The climax of his argument was: "they will give life to a dead world". M'Cheyne observed the phenomenon of Jewish preservation. Scattered through the world by persecution and intolerance, the Jewish people had an acquaintance with other nations but had maintained their own identity where many others had lost theirs. If ever there was a race specially fitted to be missionaries to the world it would seem to be them. Speculation aside, did Scripture justify such a view?

M'Cheyne drew arguments from the prophets to demonstrate how the Jewish people, restored to faith and under obedience to the Messiah, should be a means of great blessing to the world. He demonstrates this wider blessing in line with the promise of God to Abraham, "Those who bless you, I will bless". In a moving passage he applies this truth: "we must not only be evangelistic, but evangelistic as God would have us be - not only dispense the light on every hand, but dispense it first to the Jew.

"Then shall God revive his work in the midst of the years. Our land shall be refreshed ... The cobwebs of controversy shall be swept out of our sanctuaries, the jarrings and jealousies of our church turned into the harmony of praise, and our own souls become like a well-watered garden."

James Philip has written, "the argument is a fortiori: if Israel's rejection means gain for the world, how much more will their restoration mean to the world." On Romans 11:15 he adds, "So far as the Jews are concerned, even in their rejection and refusal of God's Son and their Messiah, they are still His chosen people; He is make them His instrument of light and salvation to the world (cf, Gen 12:3; Isa. 49:6)."* Just as Christ was rejected for our sakes, bearing the wrath of God in our place, so too he has made Israel "vessels of wrath" that they might become instruments of his mercy to a lost world.

Hudson Taylor illustrated his conviction that God's way was best by sending each year a cheque to the Mildmay Mission to the Jews inscribed "to the Jew first". Wilkinson wrote a cheque in the same sum and promptly returned it marked "and also to the Greek".

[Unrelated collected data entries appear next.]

/-- Step (3) of rule R88: every operand field legal for its class in rule R84's table. -/
def operandsLegal : Instr → Bool
  | .prmConst slot ws => legalS slot && legalW ws
  | .plock => true
  | .fpConst _ ws => legalW ws
  | .fpAdd _ _ _ => true
  | .fpSub _ _ _ => true
  | .fpMul _ _ _ => true
  | .fpNeg _ _ => true
  | .fpSqr _ _ => true
  | .fpInv _ _ => true
  | .fpPow _ _ ws => legalW ws
  | .fpSqrt _ _ => true
  | .fpEq wd _ _ => legalW wd
  | .fpIseven wd _ => legalW wd
  | .fpBit wd _ _ => legalW wd
  | .fpIsqr wd _ => legalW wd
  | .fp2Const zd ws => legalZ zd && legalW ws
  | .fp2Constp zd ws wt => legalZ zd && legalW ws && legalW wt
  | .fp2Add zd za zb => legalZ zd && legalZ za && legalZ zb
  | .fp2Sub zd za zb => legalZ zd && legalZ za && legalZ zb
  | .fp2Mul zd za zb => legalZ zd && legalZ za && legalZ zb
  | .fp2Sqr zd za => legalZ zd && legalZ za
  | .fp2Inv zd za => legalZ zd && legalZ za
  | .fp2Neg zd za => legalZ zd && legalZ za
  | .fp2Eq wd za zb => legalW wd && legalZ za && legalZ zb
  | .fp2Sqrt zd za => legalZ zd && legalZ za
  | .ptIsinf wd qa => legalW wd && legalQ qa
  | .xdbl qd qc qa => legalQ qd && legalQ qc && legalQ qa
  | .xadd qd qc qa qb => legalQ qd && legalQ qc && legalQ qa && legalQC qb
  | .xtpl qd qc qa => legalQ qd && legalQ qc && legalQ qa
  | .xdble qd qc qa _ => legalQ qd && legalQ qc && legalQ qa
  | .xtple qd qc qa _ => legalQ qd && legalQ qc && legalQ qa
  | .ladder qd qc qa _ _ => legalQ qd && legalQ qc && legalQ qa
  | .jinv zd qc => legalZ zd && legalQ qc
  | .curve2iso qd qk qc => legalQ qd && legalQ qk && legalQ qc
  | .eval2iso qd qk qa => legalQ qd && legalQ qk && legalQ qa
  | .curve3iso qd qk qc => legalQ qd && legalQ qk && legalQ qc
  | .eval3iso qd qk qa => legalQ qd && legalQ qk && legalQ qa
  | .curve4iso qd qk qc => legalQ qd && legalQ qk && legalQ qc
  | .eval4iso qd qk qa => legalQ qd && legalQ qk && legalQ qa
  | .iso2e qc qs qa a2 a1 _ => legalWalk qc qs qa a2 a1
  | .iso3e qc qs qa a2 a1 _ => legalWalk qc qs qa a2 a1
  | .getxr zd qc qa qb => legalPK zd && legalQ qc && legalQ qa && legalQC qb
  | .recover qd za => legalT3 qd && legalPK za
  | .isogen2 zd ws => legalPK zd && legalW ws
  | .isogen3 zd ws => legalPK zd && legalW ws
  | .isoex2 zd za ws => legalZ zd && legalPK za && legalW ws
  | .isoex3 zd za ws => legalZ zd && legalPK za && legalW ws

/-! ### The encoder (rules R81, R83, R84) -/

/-- The fields of a command's word: its opcode, its operands, zero in every field of class `-`. -/
def instrFields : Instr → Fields
  | .prmConst slot ws => ⟨0x01, slot, ws, 0, 0⟩
  | .plock => ⟨0x02, 0, 0, 0, 0⟩
  | .fpConst fd ws => ⟨0x08, fd, ws, 0, 0⟩
  | .fpAdd fd fa fb => ⟨0x09, fd, fa, fb, 0⟩
  | .fpSub fd fa fb => ⟨0x0a, fd, fa, fb, 0⟩
  | .fpMul fd fa fb => ⟨0x0b, fd, fa, fb, 0⟩
  | .fpNeg fd fa => ⟨0x0c, fd, fa, 0, 0⟩
  | .fpSqr fd fa => ⟨0x0d, fd, fa, 0, 0⟩
  | .fpInv fd fa => ⟨0x0e, fd, fa, 0, 0⟩
  | .fpPow fd fa ws => ⟨0x0f, fd, fa, ws, 0⟩
  | .fpSqrt fd fa => ⟨0x10, fd, fa, 0, 0⟩
  | .fpEq wd fa fb => ⟨0x11, wd, fa, fb, 0⟩
  | .fpIseven wd fa => ⟨0x12, wd, fa, 0, 0⟩
  | .fpBit wd fa bit => ⟨0x13, wd, fa, 0, bit⟩
  | .fpIsqr wd fa => ⟨0x14, wd, fa, 0, 0⟩
  | .fp2Const zd ws => ⟨0x18, zd, ws, 0, 0⟩
  | .fp2Constp zd ws wt => ⟨0x19, zd, ws, wt, 0⟩
  | .fp2Add zd za zb => ⟨0x1a, zd, za, zb, 0⟩
  | .fp2Sub zd za zb => ⟨0x1b, zd, za, zb, 0⟩
  | .fp2Mul zd za zb => ⟨0x1c, zd, za, zb, 0⟩
  | .fp2Sqr zd za => ⟨0x1d, zd, za, 0, 0⟩
  | .fp2Inv zd za => ⟨0x1e, zd, za, 0, 0⟩
  | .fp2Neg zd za => ⟨0x1f, zd, za, 0, 0⟩
  | .fp2Eq wd za zb => ⟨0x20, wd, za, zb, 0⟩
  | .fp2Sqrt zd za => ⟨0x21, zd, za, 0, 0⟩
  | .ptIsinf wd qa => ⟨0x28, wd, qa, 0, 0⟩
  | .xdbl qd qc qa => ⟨0x29, qd, qc, qa, 0⟩
  | .xadd qd qc qa qb => ⟨0x2a, qd, qc, qa, qb⟩
  | .xtpl qd qc qa => ⟨0x2b, qd, qc, qa, 0⟩
  | .xdble qd qc qa n => ⟨0x2c, qd, qc, qa, n⟩
  | .xtple qd qc qa n => ⟨0x2d, qd, qc, qa, n⟩
  | .ladder qd qc qa ws msb => ⟨0x2e, qd, qc, qa, ladderImm ws msb⟩
  | .jinv zd qc => ⟨0x2f, zd, qc, 0, 0⟩
  | .curve2iso qd qk qc => ⟨0x30, qd, qk, qc, 0⟩
  | .eval2iso qd qk qa => ⟨0x31, qd, qk, qa, 0⟩
  | .curve3iso qd qk qc => ⟨0x32, qd, qk, qc, 0⟩
  | .eval3iso qd qk qa => ⟨0x33, qd, qk, qa, 0⟩
  | .curve4iso qd qk qc => ⟨0x34, qd, qk, qc, 0⟩
  | .eval4iso qd qk qa => ⟨0x35, qd, qk, qa, 0⟩
  | .iso2e qc qs qa a2 a1 e => ⟨0x36, qc, qs, qa, walkImm a2 a1 e⟩
  | .iso3e qc qs qa a2 a1 e => ⟨0x37, qc, qs, qa, walkImm a2 a1 e⟩
  | .getxr zd qc qa qb => ⟨0x38, zd, qc, qa, qb⟩
  | .recover qd za => ⟨0x39, qd, za, 0, 0⟩
  | .isogen2 zd ws => ⟨0x3a, zd, ws, 0, 0⟩
  | .isogen3 zd ws => ⟨0x3b, zd, ws, 0, 0⟩
  | .isoex2 zd za ws => ⟨0x3c, zd, za, ws, 0⟩
  | .isoex3 zd za ws => ⟨0x3d, zd, za, ws, 0⟩

/-- The command word of an instruction. -/
def encode (i : Instr) : Word := joinFields (instrFields i)

/-! ### The machine-readable table (rule R86) -/

/-- One row of `opcode_table.json`: a word `c` selects the row iff `c AND mask = pattern` (rule R86). -/
def rowSelects (row : String × Word × Word) (c : Word) : Bool := c &&& row.2.2 == row.2.1

/-- The rows of opcodes 0x01 to 0x02: mnemonic, pattern (`match` of the table), mask. -/
def opcodeRowsSetup : List (String × Word × Word) :=
  [("PRM_CONST", 0x04000000, 0xfc003fff),
   ("PLOCK", 0x08000000, 0xffffffff)]

/-- The rows of opcodes 0x08 to 0x14: mnemonic, pattern (`match` of the table), mask. -/
def opcodeRowsFp : List (String × Word × Word) :=
  [("FP_CONST", 0x20000000, 0xfc003fff),
   ("FP_ADD", 0x24000000, 0xfc0000ff),
   ("FP_SUB", 0x28000000, 0xfc0000ff),
   ("FP_MUL", 0x2c000000, 0xfc0000ff),
   ("FP_NEG", 0x30000000, 0xfc003fff),
   ("FP_SQR", 0x34000000, 0xfc003fff),
   ("FP_INV", 0x38000000, 0xfc003fff),
   ("FP_POW", 0x3c000000, 0xfc0000ff),
   ("FP_SQRT", 0x40000000, 0xfc003fff),
   ("FP_EQ", 0x44000000, 0xfc0000ff),
   ("FP_ISEVEN", 0x48000000, 0xfc003fff),
   ("FP_BIT", 0x4c000000, 0xfc003f00),
   ("FP_ISQR", 0x50000000, 0xfc003fff)]

/-- The rows of opcodes 0x18 to 0x21: mnemonic, pattern (`match` of the table), mask. -/
def opcodeRowsFp2 : List (String × Word × Word) :=
  [("FP2_CONST", 0x60000000, 0xfc003fff),
   ("FP2_CONSTP", 0x64000000, 0xfc0000ff),
   ("FP2_ADD", 0x68000000, 0xfc0000ff),
   ("FP2_SUB", 0x6c000000, 0xfc0000ff),
   ("FP2_MUL", 0x70000000, 0xfc0000ff),
   ("FP2_SQR", 0x74000000, 0xfc003fff),
   ("FP2_INV", 0x78000000, 0xfc003fff),
   ("FP2_NEG", 0x7c000000, 0xfc003fff),
   ("FP2_EQ", 0x80000000, 0xfc0000ff),
   ("FP2_SQRT", 0x84000000, 0xfc003fff)]

/-- The rows of opcodes 0x28 to 0x2f: mnemonic, pattern (`match` of the table), mask. -/
def opcodeRowsCurve : List (String × Word × Word) :=
  [("PT_ISINF", 0xa0000000, 0xfc003fff),
   ("XDBL", 0xa4000000, 0xfc0000ff),
   ("XADD", 0xa8000000, 0xfc000000),
   ("XTPL", 0xac000000, 0xfc0000ff),
   ("XDBLE", 0xb0000000, 0xfc000000),
   ("XTPLE", 0xb4000000, 0xfc000000),
   ("LADDER", 0xb8000000, 0xfc000000),
   ("JINV", 0xbc000000, 0xfc003fff)]

/-- The rows of opcodes 0x30 to 0x37: mnemonic, pattern (`match` of the table), mask. -/
def opcodeRowsIsogeny : List (String × Word × Word) :=
  [("CURVE2ISO", 0xc0000000, 0xfc0000ff),
   ("EVAL2ISO", 0xc4000000, 0xfc0000ff),
   ("CURVE3ISO", 0xc8000000, 0xfc0000ff),
   ("EVAL3ISO", 0xcc000000, 0xfc0000ff),
   ("CURVE4ISO", 0xd0000000, 0xfc0000ff),
   ("EVAL4ISO", 0xd4000000, 0xfc0000ff),
   ("ISO2E", 0xd8000000, 0xfc000000),
   ("ISO3E", 0xdc000000, 0xfc000000)]

/-- The rows of opcodes 0x38 to 0x3d: mnemonic, pattern (`match` of the table), mask. -/
def opcodeRowsProtocol : List (String × Word × Word) :=
  [("GETXR", 0xe0000000, 0xfc000000),
   ("RECOVER", 0xe4000000, 0xfc003fff),
   ("ISOGEN2", 0xe8000000, 0xfc003fff),
   ("ISOGEN3", 0xec000000, 0xfc003fff),
   ("ISOEX2", 0xf0000000, 0xfc0000ff),
   ("ISOEX3", 0xf4000000, 0xfc0000ff)]

/-- The 47 rows of rule R84 with the match and mask of `opcode_table.json`. -/
def opcodeRows : List (String × Word × Word) :=
  opcodeRowsSetup ++ opcodeRowsFp ++ opcodeRowsFp2 ++ opcodeRowsCurve ++ opcodeRowsIsogeny ++ opcodeRowsProtocol

/-- The mnemonic of a command's row in rule R84. -/
def mnemonic : Instr → String
  | .prmConst _ _ => "PRM_CONST"
  | .plock => "PLOCK"
  | .fpConst _ _ => "FP_CONST"
  | .fpAdd _ _ _ => "FP_ADD"
  | .fpSub _ _ _ => "FP_SUB"
  | .fpMul _ _ _ => "FP_MUL"
  | .fpNeg _ _ => "FP_NEG"
  | .fpSqr _ _ => "FP_SQR"
  | .fpInv _ _ => "FP_INV"
  | .fpPow _ _ _ => "FP_POW"
  | .fpSqrt _ _ => "FP_SQRT"
  | .fpEq _ _ _ => "FP_EQ"
  | .fpIseven _ _ => "FP_ISEVEN"
  | .fpBit _ _ _ => "FP_BIT"
  | .fpIsqr _ _ => "FP_ISQR"
  | .fp2Const _ _ => "FP2_CONST"
  | .fp2Constp _ _ _ => "FP2_CONSTP"
  | .fp2Add _ _ _ => "FP2_ADD"
  | .fp2Sub _ _ _ => "FP2_SUB"
  | .fp2Mul _ _ _ => "FP2_MUL"
  | .fp2Sqr _ _ => "FP2_SQR"
  | .fp2Inv _ _ => "FP2_INV"
  | .fp2Neg _ _ => "FP2_NEG"
  | .fp2Eq _ _ _ => "FP2_EQ"
  | .fp2Sqrt _ _ => "FP2_SQRT"
  | .ptIsinf _ _ => "PT_ISINF"
  | .xdbl _ _ _ => "XDBL"
  | .xadd _ _ _ _ => "XADD"
  | .xtpl _ _ _ => "XTPL"
  | .xdble _ _ _ _ => "XDBLE"
  | .xtple _ _ _ _ => "XTPLE"
  | .ladder _ _ _ _ _ => "LADDER"
  | .jinv _ _ => "JINV"
  | .curve2iso _ _ _ => "CURVE2ISO"
  | .eval2iso _ _ _ => "EVAL2ISO"
  | .curve3iso _ _ _ => "CURVE3ISO"
  | .eval3iso _ _ _ => "EVAL3ISO"
  | .curve4iso _ _ _ => "CURVE4ISO"
  | .eval4iso _ _ _ => "EVAL4ISO"
  | .iso2e _ _ _ _ _ _ => "ISO2E"
  | .iso3e _ _ _ _ _ _ => "ISO3E"
  | .getxr _ _ _ _ => "GETXR"
  | .recover _ _ => "RECOVER"
  | .isogen2 _ _ => "ISOGEN2"
  | .isogen3 _ _ => "ISOGEN3"
  | .isoex2 _ _ _ => "ISOEX2"
  | .isoex3 _ _ _ => "ISOEX3"

end Sys2Proof
end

Today, we witness more missionary activity than ever before but the blessing is not commensurate with the activity. Why? Could it be that in doing God's work we are not following God's way? Are we willing to accept the challenge to radically rethink our contemporary world missions strategy? Or will we still miss the point and the blessing too?

*James Philip. The Power of God - An exposition of Paul's letter to the Romans. Glasgow. 1987.